U.S. Pat. No. 3,456,555 patented Jul. 22, 1969 by L. E. Dunlap describes a guide for cutting tools having a flexible rubber guide track, triangular in cross section, attached to the top surface of the workpiece. A tool carriage has a first idler wheel and a second idler wheel on one side of the tool carriage. The second wheel is spaced apart and tandem on the guide track from the first wheel. A third idler wheel configured to roll directly on the top surface of the workpiece is mounted on the other side of the carriage lateral to the first and second wheels. Each of the first and second wheels has a circumferential groove in which the side walls of the groove fit the angled side walls of the top of the track. The tool is mounted on the carriage between the first and the third wheel.
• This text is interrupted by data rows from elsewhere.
-- ==== Sys2Proof/Machine/CmdField.lean ====
section
/-! DEFINITION. Field link commands (R327 to R329, R550, R561, R562). -/
namespace Sys2Proof.Machine

/-- FIELD_STATUS (R327). -/
def execFieldStatus (port slot : Nat) (s : State) : Host.Outcome State Fault Refusal :=
  s.on fun d => d.command 0x0801 port slot fun _ d =>
    let l := d.field
    d.reply port slot .ok
      (le 2 (64 - l.mem.used) ++ le 2 (b2n l.fallback + 2 * b2n l.readerEn + 4 * b2n d.supply.field) ++ [u8 l.mem.active]
        ++ zeros 3 ++ le 4 l.sessions ++ le 8 l.lastEnd ++ le 8 l.lastCommit ++ zeros 4)

/-- FIELD_PAGE_UPDATE (R328, R555, R557, R558): the page is committed at once, or it waits for a session. -/
def execFieldPageUpdate (port slot : Nat) (s : State) : Host.Outcome State Fault Refusal :=
  s.on fun d => d.command 0x0802 port slot fun b d =>
    d.fieldWork { work := .command port slot, page := d.composePage false b, until_ := some (d.clk + ms 200) }

/-- FIELD_PAGE_COMMIT_EXPIRY: 200 ms have passed since a FIELD_PAGE_UPDATE (R328, R337). -/
def execFieldPageCommitExpiry (s : State) : Host.Outcome State Fault Refusal := s.on fun d => d.clocked Dev.fieldCommits

/-- Reader mode cannot run for a command: no amplifier is fitted; a session is active, or the mode is another one (R329,
R561). -/
def Dev.readerChecks (d : Dev) : List (Bool × Status) :=
  [(!(d.setting 0x70).testBit 0, .readerAbsent), (!d.readerMay, .notReady)]

/-- Reader mode is switched on for a command, and off again where the command switched it on. -/
def Dev.readerOn (d : Dev) : Dev := (d.onField fun l => { l with readerEn := true }).tagSettle
def Dev.readerBack (d : Dev) (was : Bool) : Dev := d.onField fun l => { l with readerEn := was }

/-- FIELD_INVENTORY (R329, R550): the search begins; the replies are what the tags answer to its first WALKs. -/
def execFieldInventory (port slot : Nat) (replies : List (List Bool × Bool)) (s : State) : Host.Outcome State Fault Refusal :=
  s.on fun d => d.command 0x0803 port slot fun b d =>
    let time := numAt b 0 2
    let n := numAt b 2 2
    d.guarded port slot
      ([(!inRange 10 5000 time, .badField), (n == 0, .badLength), (decide ((if port = 4 then 508 else 2044) < n), .lenTooLarge)]
        ++ d.readerChecks) fun d =>
      let r : ReaderOp := { port := port, slot := slot, maxTags := n, until_ := d.clk + ms time, own := !d.field.readerEn }
      d.readerOn.readerStart r replies

/-- FIELD_INVENTORY_DURATION_EXPIRY (R329, R337). -/
def execFieldInventoryDurationExpiry (s : State) : Host.Outcome State Fault Refusal := s.on fun d => d.clocked Dev.readerEnd

/-- A pairing record (R562). -/
def pairRecord (status : Nat) (id : List Byte) (time : Nat) (token sel : List Byte) (keyId rssi : Nat) : List Byte :=
  ascii "QFPR" ++ [1#8, u8 status, 0#8, 0#8] ++ fitBytes 8 id ++ le 8 time ++ fitBytes 16 token ++ bytesAt sel 1 4
    ++ [u8 keyId] ++ sel.take 1 ++ le 2 rssi ++ zeros 16

/-- The record is written and the command answered. -/
def Dev.pairEnd (d : Dev) (port slot off : Nat) (was : Bool) (record : List Byte) : Dev :=
  (((d.readerSend 9 []).readerBack was).bufPut port slot off record).reply port slot .ok (le 4 64)

/-- PAIR with a token of its own, after a good PROVE (R562). -/
def Dev.pairToken (d : Dev) (port slot off : Nat) (was : Bool) (id sel kMac : List Byte) (keyId code rssi : Nat) : Dev :=
  let t := d.randDraw 0 16 false
  let d := t.2.readerSend 0x0A (bitsOf (t.1 ++ (cmac kMac t.1).take 8))
  let d := d.onField fun l => { l with rssi := rssi % 65536 }
  d.pairEnd port slot off was (pairRecord code id d.now t.1 sel keyId (rssi % 65536))

/-- The authentication of R552 with the roles reversed: the reader's draw goes out with AUTH, the tag's answer is judged,
and PROVE follows. -/
def Dev.pairAuth (d : Dev) (port slot off : Nat) (was : Bool) (id sel auth : List Byte) (prove pair rssi : Nat) : Dev :=
  let k := d.field.mem.key0
  let out := fun (d : Dev) (status : Nat) => d.pairEnd port slot off was (pairRecord status id 0 [] sel k.keyId 0)
  if !k.valid then out d 3
  else
    let r := d.randDraw 0 16 false
    let rr := r.1
    let d := r.2.readerSend 6 (bitsOf (u8 k.keyId :: rr))
    if auth.length = 1 then out d (numAt auth 0 1)
    else
      let rt := bytesAt auth 0 16
      if bytesAt auth 16 16 != cmac k.key (ascii "QFT" ++ id ++ [u8 k.keyId] ++ rr ++ rt) then out d 1
      else
        let d := d.readerSend 7 (bitsOf (cmac k.key (ascii "QFR" ++ id ++ [u8 k.keyId] ++ rt ++ rr)))
        if prove ≠ 0 then out d prove
        else
          let kMac := cmac k.key ([1#8] ++ ascii "QFSM" ++ rr ++ rt) ++ cmac k.key ([2#8] ++ ascii "QFSM" ++ rr ++ rt)
          d.pairToken port slot off was id sel kMac k.keyId pair rssi

/-- FIELD_PAIR (R329, R562): `sel` is the tag's select reply without its CRC, none for silence; `auth` its reply to AUTH,
`prove` and `pair` its status codes, and `rssi` the level of the last reply. -/
def execFieldPair (port slot : Nat) (sel : Option (List Byte)) (auth : List Byte) (prove pair rssi : Nat) (s : State) :
    Host.Outcome State Fault Refusal :=
  s.on fun d => d.command 0x0804 port slot fun b d =>
    let id := bytesAt b 0 8
    let off := numAt b 8 4
    d.guarded port slot (d.readerChecks ++ [outCheck port off 64, (!d.canDraw 0, .notReady)]) fun d =>
      let was := d.field.readerEn
      let d := (d.readerOn.readerSend 1 []).readerSend 3 (bitsOf id)
      match sel with
      | none => (d.readerBack was).refuse port slot .noTag
      | some r => d.pairAuth port slot off was id (fitBytes 7 r) auth prove pair rssi

end Sys2Proof.Machine
end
U.S. Pat. No. 3,476,161 patented Nov. 4, 1969 by L. E. Dunlap describes a guide for a saw blade. A plate is mounted horizontally on the top surface of the work piece. A first idler wheel having a circumferential groove rests on a track mounted on the plate adjacent to a first side of the saw blade. The saw blade extends below an edge of the plate for cutting the work piece as the first wheel is moved along the track. The walls of the groove contact the track laterally to the length of the track. A drive motor for the saw extends laterally from the second side of the saw blade. An outrigger arm extends from the motor, laterally past the first idler wheel to a bracket that is mounted on the plate and is spaced from the first idler wheel. A second idler wheel that is mounted on the end of the idler arm distal from the first idler wheel bears upwardly against a downward facing surface of the bracket, the downward facing surface being spaced upward from the plate. The first idler wheel is forced down against the track by force of gravity by the weight of the motor wherein the track is the fulcrum pivot between the motor spaced from one side of the track and the bracket spaced from the other side of the track.
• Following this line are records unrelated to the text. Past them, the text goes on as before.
-- ==== Sys2Proof/Machine/CmdSession.lean ====
section
/-! DEFINITION. Session and device commands (R290 to R295). -/
namespace Sys2Proof.Machine

/-- The part number (R290). -/
def Variant.part : Variant → Nat | .vtz8064 => 0x8064 | .vtz8032 => 0x8032

/-- GET_INFO (R290). -/
def execGetInfo (port slot : Nat) (s : State) : Host.Outcome State Fault Refusal :=
  s.on fun d => d.command 0x0001 port slot fun _ d =>
    let q := d.sess port (sessOf port slot)
    d.reply port slot .ok
      (le 2 d.variant.part ++ [0xA2#8, 0#8, 4#8, 2#8] ++ le 2 Config.buildNumber
        ++ [u8 d.life.st.code, u8 d.levelNow.code, u8 d.power.mode.code, u8 port, u8 (d.roleCode port slot)] ++ zeros 3
        ++ le 8 (if q.st = .active then q.id else 0) ++ le 4 d.time.aon.pcyc ++ le 4 d.settings.generation
        ++ fitBytes 64 d.keys.idDigest ++ zeros 16)

/-- Another slot of the port is BUSY (R252). -/
def Dev.otherBusy (d : Dev) (p s : Nat) : Bool :=
  (List.range 4).any fun i => i != s && decide ((d.slot p i).st = .busy)

/-- AUTH_HELLO (R248, R249, R251, R252, R291). -/
def execAuthHello (port slot : Nat) (s : State) : Host.Outcome State Fault Refusal :=
  s.on fun d => d.command 0x0002 port slot fun b d =>
    d.guarded port slot
      [(!helloOk port b, .badField), (d.otherBusy port slot, .sessionBusy), (d.portLocked port, .authLocked),
       (!d.roleOk port (numAt b 0 1), .roleDenied), (!d.canDraw 0, .notReady)] fun d =>
      let c := d.challenge port 0 b
      c.2.reply port slot .ok c.1

/-- AUTH_PROVE (R250 to R252, R291). -/
def execAuthProve (port slot : Nat) (s : State) : Host.Outcome State Fault Refusal :=
  s.on fun d => d.command 0x0003 port slot fun b d =>
    d.guarded port slot
      [(nonZero b 2 6, .badField), (d.otherBusy port slot, .sessionBusy), (d.portLocked port, .authLocked)] fun d =>
      if d.proves port 0 b then
        let g := d.grant port 0
        g.2.reply port slot .ok g.1
      else (d.authFail port 0 (numAt (d.sess port 0).hello 0 1)).refuse port slot .authFail

/-- LOGOUT (R291). -/
def execLogout (port slot : Nat) (s : State) : Host.Outcome State Fault Refusal :=
  s.on fun d => d.command 0x0004 port slot fun _ d => (d.reply port slot .ok []).endSession port 0

/-- BUF_WRITE and BUF_READ (R283, R284, R292). -/
def execBufWrite (port slot : Nat) (s : State) : Host.Outcome State Fault Refusal :=
  s.on fun d => d.command 0x0005 port slot fun b d =>
    let off := numAt b 0 4
    let data := b.drop 8
    d.guarded port slot ((nonZero b 4 4, .badField) :: bufChecks port off data.length) fun d =>
      (d.bufPut port slot off data).reply port slot .ok []
def execBufRead (port slot : Nat) (s : State) : Host.Outcome State Fault Refusal :=
  s.on fun d => d.command 0x0006 port slot fun b d =>
    let off := numAt b 0 4
    let len := numAt b 4 4
    d.guarded port slot (bufChecks port off len ++ [(decide (respMax port < len), .lenTooLarge)]) fun d =>
      d.reply port slot .ok (d.bufGet port slot off len)

/-- NOTICE_SUBSCRIBE (R293). -/
def execNoticeSubscribe (port slot : Nat) (s : State) : Host.Outcome State Fault Refusal :=
  s.on fun d => d.command 0x0007 port slot fun b d =>
    let classes := numAt b 0 1
    let sev := numAt b 1 1
    d.guarded port slot [(decide (32 ≤ classes) || decide (4 ≤ sev) || nonZero b 2 2, .badField)] fun d =>
      let d := if isUdp port then d.onSess port slot fun q => { q with classes := classes, minSev := sev }
        else d.onMbx port fun m => { m with notices := { m.notices with classes := classes, minSev := sev } }
      d.reply port slot .ok []

/-- SET_MODE (R221, R294): the response follows the transition. -/
def execSetMode (port slot : Nat) (s : State) : Host.Outcome State Fault Refusal :=
  s.on fun d => d.command 0x0008 port slot fun b d =>
    d.guarded port slot [(nonZero b 1 3, .badField), (decide (8 ≤ numAt b 0 1), .modeInvalid)] fun d =>
      let r := d.modeRequest (numAt b 0 1)
      if r.1 ≠ .ok then r.2.refuse port slot r.1
      else if r.2.power.target.isSome then r.2.await port slot .mode []
      else r.2.reply port slot .ok []

/-- SHUTDOWN and RECOVERY: the response comes first (R222, R230, R294). -/
def execShutdown (port slot : Nat) (s : State) : Host.Outcome State Fault Refusal :=
  s.on fun d => d.command 0x0009 port slot fun _ d => (d.reply port slot .ok []).shutdown
def execRecovery (port slot : Nat) (s : State) : Host.Outcome State Fault Refusal :=
  s.on fun d => d.command 0x000A port slot fun _ d =>
    if !d.mayRecover then (d.askDrain Dev.mayRecover).refuse port slot .modePrecond
    else
      (d.reply port slot .ok []).onPower fun p => { p with target := some .test }

/-- RNG_READ (R295, R395). -/
def execRngRead (port slot : Nat) (s : State) : Host.Outcome State Fault Refusal :=
  s.on fun d => d.command 0x000B port slot fun b d =>
    let n := numAt b 0 4
    d.guarded port slot
      [(n == 0, .badLength), (decide ((if port = 4 then 4064 else 16352) < n), .lenTooLarge), (!d.rng.ready, .notReady)] fun d =>
      (d.onRng fun r => { r with fills := r.fills ++ [{ port := port, slot := slot, count := n, until_ := d.clk + 990000 }] }).serveHost

end Sys2Proof.Machine
end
U.S. Pat. No. 3,259,021 patented Jul. 5, 1996 by J. S. Appleton et al. describes a carriage mounted on a rigid, elongate, flat ribbon track by first and second rollers each having an annular, parallel wall groove rolling on one edge of the track. The first and second rollers are held against the track by a third roller having an annular, parallel wall groove on the opposite edge of the track between the first and second rollers in staggered three point contact with the track. The first and second rollers are mounted on a first truck that is attached to the carriage by a pivot between the first and second rollers that is parallel on its axis to their axis. In another arrangement the first and second rollers on the pivoted truck are opposed by third and fourth rollers mounted on a second truck that is mounted on the carriage by a pivot between the third and fourth rollers that is parallel on its axis to their axis. The first and second rollers are drawn to the rigid ribbon track by force applied across the track through the pivots.